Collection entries
◆ ◆ ◆ ◆ ◆
-- ==== Sys2Proof/Machine/Collector.lean ====
section
/-! DEFINITION. The fault collector's own events: records closing, self-tests running out, core watchdogs, ALIVE and
the SRAM banks (R103, R326 to R336). -/

namespace Sys2Proof.Machine

open Sys2Proof

/-! ### Records and tests -/

/-- FAULT_RECORD_CLOSE: an entry whose test and reaction are over and into which nothing has merged for 1 s closes
(R329); a class 3 record closes only when cleared, a class 4 one never (R324, R325). -/
def execFaultRecordClose (entry : Nat) (s : State) : Host.Outcome State Fault Refusal :=
  .next (match kvFind s.faults.recs entry with
    | some r => if r.st = .reacting ∧ r.lastSec + 1 ≤ s.clk.opSec then closeRecord entry s else s
    | none => s)

/-- SELF_TEST_TIMEOUT: the self-test of an entry's record has run past its limit (R326); a lane's BER test has none
(R182). -/
def execSelfTestTimeout (entry : Nat) (s : State) : Host.Outcome State Fault Refusal :=
  .next (match kvFind s.faults.recs entry with
    | some r =>
      let lane := decide (1 ≤ hIndex r.handle ∧ hIndex r.handle < 17)
      if lane && (s.lane (hIndex r.handle - 1)).ber.isSome && codeOf r.code / 256 == 9 then s else testFailed entry s
    | none => s)

/-! ### Return to service (R334) -/

/-- A MNT_RETURN of a channel waits. -/
def returnWaits (h : Handle) (sel : Nat) (w : Waiter) : Bool := w.op == 0x0505 && w.cmd.handle == h && w.cmd.sel == sel

/-- The unit above is enabled. -/
def parentOn (s : State) (h : Handle) : Bool :=
  match s.cfg.cur.unit (hIndex h) with
  | some u => decide (stateRank s 16 (hIndex u.parent) ≠ 1)
  | none => false

/-- The fault code of the record that retired a channel, 0 when none is kept. -/
def retireCode (s : State) (h : Handle) (sel : Nat) : Nat :=
  match s.faults.recs.find? fun p => p.2.handle == h && p.2.sel == sel && decide (2 ≤ classOf p.2.code) with
  | some (_, r) => r.code
  | none => 0

/-- The channel itself works again: a lane may carry words and rejoins at its station's next landing (R114), an axis may
run, a node is heard, a bank slot is enabled. -/
def reviveChannel (h : Handle) (sel : Nat) (s : State) : State :=
  let i := hIndex h
  let s := if (liveOf s i).covered then setCovered i false s else s
  let s := if 1 ≤ i ∧ i < 17 then leaveDark (i - 1) (modLane (i - 1) (fun x => { x with retired := false }) s) else s
  let s := match s.cfg.cur.rank 6 h with
    | some a => modAxis a (fun x => { x with fault := false, enabled := parentOn s h }) s
    | none => s
  let s := match s.cfg.cur.rank 5 h with
    | some n => modNode n (fun x => { x with lost := false, missing := 0 }) s
    | none => s
  let s := if s.cfg.cur.typeOf h = 0x0B then retireSensor h true s else s
  match (if sel = 0 then some (slotsOf s.cfg.cur h) else (slotAt s.cfg.cur h sel).map fun k => [k]) with
  | some ks => ks.foldl (fun s k => if (s.loop k).retired then
      modLoop k (fun x => { x with retired := false, on := true, preset := true, fresh := true }) s else s) s
  | none => s

/-- The units that stayed FAULTED with a retired channel are checked again: those of its records, those it carries, and
the station above it once nothing beneath is retired (R331). -/
def releaseMerged (h : Handle) (s : State) : State :=
  let mine := (s.faults.recs.filter fun p => p.2.handle == h).flatMap fun p => p.2.merged
  let up := match s.cfg.cur.stationAbove (hIndex h) with | some n => [stH s n] | none => []
  (mine ++ (unitsOn s.cfg.cur h).map s.cfg.cur.handle ++ up).foldl
    (fun s u =>
      let kids := s.cfg.cur.indices.filter fun j => s.cfg.cur.under (hIndex u) j && j != hIndex u
      if (liveOf s (hIndex u)).st = .faulted ∧ kids.all (fun j => (liveOf s j).st.rank ≤ 2) then setUnitState u .ready 0 s
      else s) s

/-- The self-test that MNT_RETURN ran again has ended (R334). -/
def returnEnded (pass : Bool) (h : Handle) (sel : Nat) (s : State) : State :=
  if !s.mbx.waiters.any (returnWaits h sel) then s
  else
    let s := galWrite 0x14 h sel 0 (leBytes 2 (retireCode s h sel) ++ leBytes 1 (bnat !pass)) s
    if pass then
      let s := s.modFaults fun f => { f with trans := f.trans.filter fun p => !(p.1 == h.toNat && p.2.1 == sel) }
      let s := if sel = 0 ∧ hIndex h ≠ 0 then setUnitState h (if parentOn s h then .ready else .disabled) 0 s else s
      finish (returnWaits h sel) .ok [] (releaseMerged h (reviveChannel h sel s))
    else
      let i := hIndex h
      let s := if 1 ≤ i ∧ i < 17 then modLane (i - 1) (fun x => { x with retired := true, mode := .dark }) s else s
      finish (returnWaits h sel) .timeout [] s

/-! ### Cores (R14, R335, R336) -/

/-- Raises the press's CORE_STALL record to class 4. -/
def stallLockout (s : State) : State :=
  match recordOf s 0#16 0 with
  | some i => raiseClass i 4 0x0001 s
  | none => raiseAs 4 0 0x0001 0#16 0 0 s

/-- CORE_WATCHDOG_EXPIRY: a CORE_STALL record opens and the core restarts; the third stall of any core within 3,600 s
is class 4 at once (R336). -/
def execCoreWatchdogExpiry (core : Nat) (s : State) : Host.Outcome State Fault Refusal :=
  .next (
    let now := s.clk.opSec
    let recent := (s.faults.stallSec.filter fun t => decide (now ≤ t + 3600)) ++ [now]
    let s := s.modFaults fun f =>
      { f with stalled := if f.stalled.contains core then f.stalled else f.stalled ++ [core], stallSec := recent }
    let s := raise 0x0001 0#16 0 core s
    if 3 ≤ recent.length then stallLockout s else s)

/-- CORE_STALL_ESCALATION: a core has not serviced its watchdog within 1 s of the expiry (R336). -/
def execCoreStallEscalation (core : Nat) (s : State) : Host.Outcome State Fault Refusal :=
  .next (if s.faults.stalled.contains core then stallLockout s else s)

/-- ALIVE_TOGGLE: every 500 µs; `serviced` are the cores that serviced their watchdogs in the last 10 ms. A core that
does so again has recovered; ALIVE toggles while no class 3 or 4 record is ACTIVE and no core is stalled, and FAULT_N
follows the records (R335). -/
def execAliveToggle (serviced : List Nat) (s : State) : Host.Outcome State Fault Refusal :=
  .next (
    let s' := s.modFaults fun f => { f with stalled := f.stalled.filter fun c => !serviced.contains c }
    let s' := if !s.faults.stalled.isEmpty && s'.faults.stalled.isEmpty then causeGone 0#16 0x0001 s' else s'
    s'.modBoot fun b =>
      { b with
        alive := b.aliveOn && !stopActive s' && s'.faults.stalled.isEmpty && !b.alive
        faultN := b.aliveOn && !stopActive s' })

/-! ### SRAM (R103, R327) -/

/-- The uses of the SRAM (Table 05-1): each has its own space, that of stations and engines no set configures too, so
none can take another's (R102). -/
inductive SramUse where
  | sweepBuffers | bandBuffers | staging | firmware | nvmeQueues | ledgerQueue | histories | mailboxAndMirror
  deriving DecidableEq, Repr

/-- Bytes of a use (Table 05-1). -/
def sramSize : SramUse → Nat
  | .sweepBuffers => 16 * 2 * 393216
  | .bandBuffers => 16 * 1048576
  | .staging => 4 * 1048576
  | .firmware => 3 * 1048576
  | .nvmeQueues => 2 * 1048576
  | .ledgerQueue => 8192 * 128
  | .histories => 16 * 49152 + 4 * 65536
  | .mailboxAndMirror => 1048576

/-- The uses, in the table's order. -/
def sramUses : List SramUse :=
  [.sweepBuffers, .bandBuffers, .staging, .firmware, .nvmeQueues, .ledgerQueue, .histories, .mailboxAndMirror]

/-- The half that the word former reads a line of in this sweep: in the second sweep of double interlace the lower lines
come from the half before (R106, Table 05-2). -/
def fromPrev (x : Station) (line : Nat) : Bool := x.ems.dbl && x.odd && decide (16 ≤ line)

/-- What an uncorrectable error does where it is found (R103): in a band buffer a band check failure, for which the model
notes LOAD_CRC before the band is decoded and PROTECTED_CRC in its decode (DESIGN CHOICE, log entry 162); in a sweep
buffer level 0 for the 16 pixels of the word, and the layer fails at the band while the rest of the sweep prints. -/
def sramEffect (w : SramPlace) (s : State) : State :=
  match w with
  | .band n i =>
    match (s.st n).buf[i]? with
    | some b =>
      let now := (s.st n).cur.any fun c => c.serial == b.serial && c.id == b.id
      let s := if now then modSt n (fun x => { x with dec := .idle, cur := none }) s else s
      if b.gone then s else bandFails n b (if now then 0x15 else 0x10) (freeBand n b.serial b.id.band s)
    | none => s
  | .sweep n line word =>
    let prev := fromPrev (s.st n) line
    let h := if prev then (s.st n).pHalf else (s.st n).xHalf
    let h' := { h with blank := h.blank ++ [1536 * line + word] }
    let s := modSt n (fun x => if prev then { x with pHalf := h' } else { x with xHalf := h' }) s
    if h.serial = 0 then s else failLayer h.serial n h.band 0x11 s
  | .other => s

/-- The bank's self-test begins on a free spare; with none free SPARES_SPENT is raised (R327). An error that has no other
effect goes to the fault collector though the bank is under test or replaced (R103). -/
def testBank (bank : Nat) (place : SramPlace) (s : State) : State :=
  if (kvFind s.faults.banks bank).isSome then (if place = .other then raise 0x0402 0#16 0 bank s else s)
  else if s.faults.spares = 0 then raise 0x0403 0#16 0 bank s
  else
    raise 0x0402 0#16 0 bank
      (s.modFaults fun f => { f with banks := kvSet f.banks bank 1, spares := f.spares - 1 })

/-- SRAM_ERROR: a read finds a single-bit error, corrected and counted against its bank, or an uncorrectable one
(R103). -/
def execSramError (bank : Nat) (corrected : Bool) (place : SramPlace) (s : State) : Host.Outcome State Fault Refusal :=
  .next (if corrected then
      note 0x0401 0#16 0 (s.modFaults fun f => { f with corrected := kvMod 0 f.corrected bank (· + 1) })
    else testBank bank place (sramEffect place s))

/-- SRAM_BANK_TEST_COMPLETE: the bank takes back its accesses, or is retired and the spare keeps its place (R327). -/
def execSramBankTestComplete (bank : Nat) (pass : Bool) (s : State) : Host.Outcome State Fault Refusal :=
  .next (if kvFind s.faults.banks bank = some 1 then
      if pass then
        codeTestEnded true 0#16 0x0402
          (s.modFaults fun f => { f with banks := kvDel f.banks bank, spares := f.spares + 1 })
      else codeTestEnded false 0#16 0x0402 (s.modFaults fun f => { f with banks := kvSet f.banks bank 2 })
    else s)

end Sys2Proof.Machine
end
◆ ◆ ◆ ◆ ◆
Check each line of the records for the word "Machine", and show the lines that contain it.

-- ==== Sys2Proof/Machine/Collector.lean ====
namespace Sys2Proof.Machine
end Sys2Proof.Machine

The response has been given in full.